- _What to work on_: Look for the line that has "the salt and" in the material below; please repeat it and every line after it, exactly, up to and including the line that has "(pbkdf2 p s c 48).length = 48 ∧", and nothing else.

######

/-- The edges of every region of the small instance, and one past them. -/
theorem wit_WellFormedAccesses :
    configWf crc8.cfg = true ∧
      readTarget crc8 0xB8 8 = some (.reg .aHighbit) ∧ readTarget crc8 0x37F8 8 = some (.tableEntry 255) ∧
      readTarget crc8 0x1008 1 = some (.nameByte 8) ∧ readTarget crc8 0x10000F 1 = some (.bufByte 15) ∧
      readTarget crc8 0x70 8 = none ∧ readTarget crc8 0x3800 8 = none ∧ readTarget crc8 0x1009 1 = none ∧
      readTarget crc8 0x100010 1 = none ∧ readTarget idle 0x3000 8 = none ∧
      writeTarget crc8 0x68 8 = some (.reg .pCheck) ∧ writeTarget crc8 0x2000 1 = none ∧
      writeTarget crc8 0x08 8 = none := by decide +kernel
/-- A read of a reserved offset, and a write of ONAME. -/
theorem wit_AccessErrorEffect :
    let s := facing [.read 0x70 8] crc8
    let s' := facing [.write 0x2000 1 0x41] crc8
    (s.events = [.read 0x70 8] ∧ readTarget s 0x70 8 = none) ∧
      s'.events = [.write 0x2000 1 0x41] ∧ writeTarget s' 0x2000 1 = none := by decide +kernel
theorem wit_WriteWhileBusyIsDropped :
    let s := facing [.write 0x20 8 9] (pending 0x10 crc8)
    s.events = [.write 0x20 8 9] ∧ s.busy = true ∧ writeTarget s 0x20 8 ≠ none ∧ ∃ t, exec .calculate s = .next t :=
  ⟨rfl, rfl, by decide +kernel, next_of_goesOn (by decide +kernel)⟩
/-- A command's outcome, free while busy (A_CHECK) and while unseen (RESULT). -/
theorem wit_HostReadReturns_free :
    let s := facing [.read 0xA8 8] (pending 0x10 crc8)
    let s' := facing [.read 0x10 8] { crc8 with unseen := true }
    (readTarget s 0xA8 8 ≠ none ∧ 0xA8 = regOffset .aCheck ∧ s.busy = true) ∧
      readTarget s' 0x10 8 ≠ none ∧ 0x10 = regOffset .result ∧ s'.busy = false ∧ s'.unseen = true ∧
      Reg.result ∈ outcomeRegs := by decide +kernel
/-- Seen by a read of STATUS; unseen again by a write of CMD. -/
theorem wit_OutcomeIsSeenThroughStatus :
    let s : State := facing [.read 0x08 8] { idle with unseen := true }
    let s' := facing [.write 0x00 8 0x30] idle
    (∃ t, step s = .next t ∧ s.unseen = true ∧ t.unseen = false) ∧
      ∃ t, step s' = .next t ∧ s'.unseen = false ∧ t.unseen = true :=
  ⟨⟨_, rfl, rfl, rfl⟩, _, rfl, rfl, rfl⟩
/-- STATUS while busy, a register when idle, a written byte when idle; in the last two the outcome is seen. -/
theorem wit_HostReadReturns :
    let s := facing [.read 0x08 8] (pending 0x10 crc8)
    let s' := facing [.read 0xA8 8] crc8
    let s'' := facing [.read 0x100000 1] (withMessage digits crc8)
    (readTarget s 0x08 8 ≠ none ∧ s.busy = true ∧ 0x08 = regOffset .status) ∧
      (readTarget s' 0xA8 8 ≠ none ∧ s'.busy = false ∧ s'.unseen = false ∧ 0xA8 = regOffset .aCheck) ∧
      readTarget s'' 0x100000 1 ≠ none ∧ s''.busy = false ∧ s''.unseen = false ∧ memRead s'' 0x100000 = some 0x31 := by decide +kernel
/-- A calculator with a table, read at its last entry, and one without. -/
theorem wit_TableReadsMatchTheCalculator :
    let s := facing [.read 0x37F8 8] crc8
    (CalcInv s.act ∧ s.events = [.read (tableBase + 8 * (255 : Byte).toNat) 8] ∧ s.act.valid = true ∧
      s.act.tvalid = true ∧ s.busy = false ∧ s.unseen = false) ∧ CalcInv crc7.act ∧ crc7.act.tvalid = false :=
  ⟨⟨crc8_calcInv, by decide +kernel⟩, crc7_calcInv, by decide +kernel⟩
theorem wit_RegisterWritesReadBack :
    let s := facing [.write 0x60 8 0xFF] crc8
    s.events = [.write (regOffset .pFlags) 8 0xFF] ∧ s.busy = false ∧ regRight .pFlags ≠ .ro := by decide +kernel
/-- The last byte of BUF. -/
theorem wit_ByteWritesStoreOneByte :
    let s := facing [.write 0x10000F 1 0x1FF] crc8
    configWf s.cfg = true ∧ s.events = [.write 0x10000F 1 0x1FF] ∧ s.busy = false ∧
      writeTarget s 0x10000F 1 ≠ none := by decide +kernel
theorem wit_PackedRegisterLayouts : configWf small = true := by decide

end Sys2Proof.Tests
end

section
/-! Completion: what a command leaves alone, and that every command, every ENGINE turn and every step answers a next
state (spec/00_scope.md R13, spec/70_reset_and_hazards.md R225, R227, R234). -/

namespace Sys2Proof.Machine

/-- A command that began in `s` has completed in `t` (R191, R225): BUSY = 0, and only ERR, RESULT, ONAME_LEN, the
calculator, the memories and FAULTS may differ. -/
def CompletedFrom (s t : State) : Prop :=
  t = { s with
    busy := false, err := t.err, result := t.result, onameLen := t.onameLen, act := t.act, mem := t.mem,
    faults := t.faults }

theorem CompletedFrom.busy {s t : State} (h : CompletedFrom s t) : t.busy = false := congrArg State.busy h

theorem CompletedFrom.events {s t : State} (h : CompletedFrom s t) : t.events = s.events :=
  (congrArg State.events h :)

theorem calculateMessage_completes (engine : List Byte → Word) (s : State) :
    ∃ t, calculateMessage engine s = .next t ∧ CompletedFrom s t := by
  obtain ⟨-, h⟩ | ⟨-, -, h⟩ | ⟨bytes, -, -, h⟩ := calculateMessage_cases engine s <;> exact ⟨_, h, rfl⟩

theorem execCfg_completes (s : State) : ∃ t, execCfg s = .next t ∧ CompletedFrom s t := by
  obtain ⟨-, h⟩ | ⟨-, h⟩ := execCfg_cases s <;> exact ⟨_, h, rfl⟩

######

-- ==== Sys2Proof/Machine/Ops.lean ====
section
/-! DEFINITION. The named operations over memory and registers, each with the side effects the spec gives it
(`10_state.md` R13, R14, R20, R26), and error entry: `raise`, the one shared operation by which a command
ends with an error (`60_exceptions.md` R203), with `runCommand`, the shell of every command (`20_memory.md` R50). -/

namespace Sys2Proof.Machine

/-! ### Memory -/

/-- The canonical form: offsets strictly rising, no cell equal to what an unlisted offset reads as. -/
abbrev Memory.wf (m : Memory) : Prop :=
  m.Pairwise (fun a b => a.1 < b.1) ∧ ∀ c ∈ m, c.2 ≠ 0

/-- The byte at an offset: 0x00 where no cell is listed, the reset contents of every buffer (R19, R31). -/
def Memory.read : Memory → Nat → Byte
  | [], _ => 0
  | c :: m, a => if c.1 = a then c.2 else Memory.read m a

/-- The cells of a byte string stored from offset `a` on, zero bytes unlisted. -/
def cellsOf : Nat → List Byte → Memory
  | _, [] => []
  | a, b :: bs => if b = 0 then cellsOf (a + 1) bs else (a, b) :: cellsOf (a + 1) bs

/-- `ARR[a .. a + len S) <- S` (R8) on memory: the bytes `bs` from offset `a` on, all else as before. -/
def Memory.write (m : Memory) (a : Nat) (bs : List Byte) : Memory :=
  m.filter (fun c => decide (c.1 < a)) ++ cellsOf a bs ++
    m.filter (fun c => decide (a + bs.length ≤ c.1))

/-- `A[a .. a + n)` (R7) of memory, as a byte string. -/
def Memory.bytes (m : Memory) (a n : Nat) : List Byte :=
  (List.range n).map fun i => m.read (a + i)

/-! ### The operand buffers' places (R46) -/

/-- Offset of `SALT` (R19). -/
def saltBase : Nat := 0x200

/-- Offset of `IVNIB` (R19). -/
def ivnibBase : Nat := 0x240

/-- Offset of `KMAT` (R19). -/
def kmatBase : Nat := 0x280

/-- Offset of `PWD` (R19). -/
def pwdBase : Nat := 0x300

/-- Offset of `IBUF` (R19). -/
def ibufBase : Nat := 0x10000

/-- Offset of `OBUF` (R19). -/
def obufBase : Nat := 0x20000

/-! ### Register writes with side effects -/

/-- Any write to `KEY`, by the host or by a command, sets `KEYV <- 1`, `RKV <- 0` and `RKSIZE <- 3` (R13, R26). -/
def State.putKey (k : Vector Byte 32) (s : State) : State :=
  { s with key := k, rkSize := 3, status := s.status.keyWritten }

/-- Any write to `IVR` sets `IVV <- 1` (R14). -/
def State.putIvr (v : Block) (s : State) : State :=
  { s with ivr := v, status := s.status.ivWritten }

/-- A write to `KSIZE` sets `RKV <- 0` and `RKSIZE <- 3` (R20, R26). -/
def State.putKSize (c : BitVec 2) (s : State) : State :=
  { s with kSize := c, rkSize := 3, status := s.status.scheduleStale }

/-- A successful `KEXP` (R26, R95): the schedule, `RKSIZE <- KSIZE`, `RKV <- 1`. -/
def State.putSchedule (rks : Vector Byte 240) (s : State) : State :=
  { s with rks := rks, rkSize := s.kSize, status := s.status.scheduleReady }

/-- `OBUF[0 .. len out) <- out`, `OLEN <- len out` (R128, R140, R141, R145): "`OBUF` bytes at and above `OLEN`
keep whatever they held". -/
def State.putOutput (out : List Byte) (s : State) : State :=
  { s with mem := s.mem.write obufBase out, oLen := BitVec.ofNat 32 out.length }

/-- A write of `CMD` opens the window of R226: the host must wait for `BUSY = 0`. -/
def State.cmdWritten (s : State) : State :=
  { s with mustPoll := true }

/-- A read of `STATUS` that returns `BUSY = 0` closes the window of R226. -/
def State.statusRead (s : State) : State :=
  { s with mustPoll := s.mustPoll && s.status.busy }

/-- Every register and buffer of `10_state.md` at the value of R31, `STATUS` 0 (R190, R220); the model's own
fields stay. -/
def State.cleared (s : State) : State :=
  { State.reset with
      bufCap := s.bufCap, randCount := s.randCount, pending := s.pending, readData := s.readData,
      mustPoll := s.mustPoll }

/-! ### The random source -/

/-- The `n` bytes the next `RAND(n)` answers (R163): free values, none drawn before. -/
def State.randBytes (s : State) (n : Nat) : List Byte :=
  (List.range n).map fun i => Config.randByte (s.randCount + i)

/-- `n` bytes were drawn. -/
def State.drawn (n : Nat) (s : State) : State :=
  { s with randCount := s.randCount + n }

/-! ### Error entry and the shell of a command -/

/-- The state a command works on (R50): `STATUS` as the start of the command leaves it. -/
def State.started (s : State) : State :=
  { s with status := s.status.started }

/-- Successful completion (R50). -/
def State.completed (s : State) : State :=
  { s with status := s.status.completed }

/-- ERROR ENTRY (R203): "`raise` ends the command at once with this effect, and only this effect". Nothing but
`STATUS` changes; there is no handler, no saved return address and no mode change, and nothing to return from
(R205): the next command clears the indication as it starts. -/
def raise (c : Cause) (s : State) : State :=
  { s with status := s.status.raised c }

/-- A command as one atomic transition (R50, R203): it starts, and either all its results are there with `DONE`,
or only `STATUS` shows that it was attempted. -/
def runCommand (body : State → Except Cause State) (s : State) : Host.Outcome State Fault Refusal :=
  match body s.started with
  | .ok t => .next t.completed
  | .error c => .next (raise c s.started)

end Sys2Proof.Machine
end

######

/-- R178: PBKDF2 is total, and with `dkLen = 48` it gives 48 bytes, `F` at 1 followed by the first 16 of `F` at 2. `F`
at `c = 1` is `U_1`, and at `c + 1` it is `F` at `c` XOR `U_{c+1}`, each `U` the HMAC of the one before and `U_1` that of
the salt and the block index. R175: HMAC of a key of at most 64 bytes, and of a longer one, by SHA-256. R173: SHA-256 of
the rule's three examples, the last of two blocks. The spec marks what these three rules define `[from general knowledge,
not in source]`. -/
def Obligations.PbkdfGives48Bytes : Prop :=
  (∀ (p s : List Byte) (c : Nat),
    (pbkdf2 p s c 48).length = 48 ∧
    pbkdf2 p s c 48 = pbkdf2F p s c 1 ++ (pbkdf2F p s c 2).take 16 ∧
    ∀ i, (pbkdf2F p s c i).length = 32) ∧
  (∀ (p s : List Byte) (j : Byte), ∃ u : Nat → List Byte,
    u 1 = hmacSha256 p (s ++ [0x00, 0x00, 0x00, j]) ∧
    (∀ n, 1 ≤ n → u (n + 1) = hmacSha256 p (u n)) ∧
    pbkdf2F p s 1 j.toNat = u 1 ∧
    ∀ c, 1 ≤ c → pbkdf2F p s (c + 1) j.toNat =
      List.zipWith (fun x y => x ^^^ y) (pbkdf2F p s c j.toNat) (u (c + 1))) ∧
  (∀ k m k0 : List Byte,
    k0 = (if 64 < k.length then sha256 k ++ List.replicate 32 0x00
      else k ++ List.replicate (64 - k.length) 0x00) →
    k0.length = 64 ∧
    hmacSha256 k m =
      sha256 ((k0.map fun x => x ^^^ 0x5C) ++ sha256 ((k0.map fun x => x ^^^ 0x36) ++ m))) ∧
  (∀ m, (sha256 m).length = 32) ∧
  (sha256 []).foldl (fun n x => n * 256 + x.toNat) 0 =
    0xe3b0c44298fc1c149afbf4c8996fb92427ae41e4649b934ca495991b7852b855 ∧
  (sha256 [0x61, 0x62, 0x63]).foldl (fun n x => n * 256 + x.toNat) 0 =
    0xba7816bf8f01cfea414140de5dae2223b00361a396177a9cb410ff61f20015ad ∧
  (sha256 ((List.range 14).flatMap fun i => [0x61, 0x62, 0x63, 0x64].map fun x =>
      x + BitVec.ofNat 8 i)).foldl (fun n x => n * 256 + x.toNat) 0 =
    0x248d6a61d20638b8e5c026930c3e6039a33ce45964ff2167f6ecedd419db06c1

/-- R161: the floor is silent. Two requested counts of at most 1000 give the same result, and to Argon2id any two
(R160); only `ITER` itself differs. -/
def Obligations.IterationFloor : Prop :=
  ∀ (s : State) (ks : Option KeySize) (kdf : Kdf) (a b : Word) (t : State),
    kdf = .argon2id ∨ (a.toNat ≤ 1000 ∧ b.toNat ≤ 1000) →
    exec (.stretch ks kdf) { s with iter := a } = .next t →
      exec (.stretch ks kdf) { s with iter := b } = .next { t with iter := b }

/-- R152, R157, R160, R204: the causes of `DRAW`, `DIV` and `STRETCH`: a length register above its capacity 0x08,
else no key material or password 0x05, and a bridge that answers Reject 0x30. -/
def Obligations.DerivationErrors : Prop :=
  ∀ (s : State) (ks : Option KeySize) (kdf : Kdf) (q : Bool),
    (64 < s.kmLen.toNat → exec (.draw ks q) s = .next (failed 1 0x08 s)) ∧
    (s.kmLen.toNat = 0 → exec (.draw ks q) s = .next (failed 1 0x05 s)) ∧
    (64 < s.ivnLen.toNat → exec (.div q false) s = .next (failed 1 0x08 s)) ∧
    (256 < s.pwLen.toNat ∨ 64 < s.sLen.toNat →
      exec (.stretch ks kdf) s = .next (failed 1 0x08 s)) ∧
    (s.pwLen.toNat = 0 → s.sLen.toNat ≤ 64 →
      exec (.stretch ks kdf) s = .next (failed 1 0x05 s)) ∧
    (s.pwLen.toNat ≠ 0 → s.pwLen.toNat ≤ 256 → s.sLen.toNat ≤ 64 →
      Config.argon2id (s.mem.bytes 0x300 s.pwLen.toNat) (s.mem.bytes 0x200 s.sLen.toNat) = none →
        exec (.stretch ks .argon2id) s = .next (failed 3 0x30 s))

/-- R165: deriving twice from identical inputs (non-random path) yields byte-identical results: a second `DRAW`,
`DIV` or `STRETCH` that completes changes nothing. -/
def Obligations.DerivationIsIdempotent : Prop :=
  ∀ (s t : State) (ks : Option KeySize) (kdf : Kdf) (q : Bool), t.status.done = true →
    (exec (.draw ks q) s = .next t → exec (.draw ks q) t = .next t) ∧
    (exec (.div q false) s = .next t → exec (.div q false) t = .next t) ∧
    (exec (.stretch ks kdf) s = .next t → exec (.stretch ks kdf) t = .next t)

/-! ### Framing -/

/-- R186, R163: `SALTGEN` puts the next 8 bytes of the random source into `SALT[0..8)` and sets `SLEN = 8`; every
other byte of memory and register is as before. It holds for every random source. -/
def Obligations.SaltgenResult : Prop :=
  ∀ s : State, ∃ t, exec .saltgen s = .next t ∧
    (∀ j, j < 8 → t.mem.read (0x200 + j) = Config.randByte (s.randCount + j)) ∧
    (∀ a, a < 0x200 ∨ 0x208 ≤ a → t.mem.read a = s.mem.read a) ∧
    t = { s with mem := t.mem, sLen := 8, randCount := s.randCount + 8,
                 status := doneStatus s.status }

######

- _Problem solution_:
the salt and the block index. R175: HMAC of a key of at most 64 bytes, and of a longer one, by SHA-256. R173: SHA-256 of
the rule's three examples, the last of two blocks. The spec marks what these three rules define `[from general knowledge,
not in source]`. -/
def Obligations.PbkdfGives48Bytes : Prop :=
  (∀ (p s : List Byte) (c : Nat),
    (pbkdf2 p s c 48).length = 48 ∧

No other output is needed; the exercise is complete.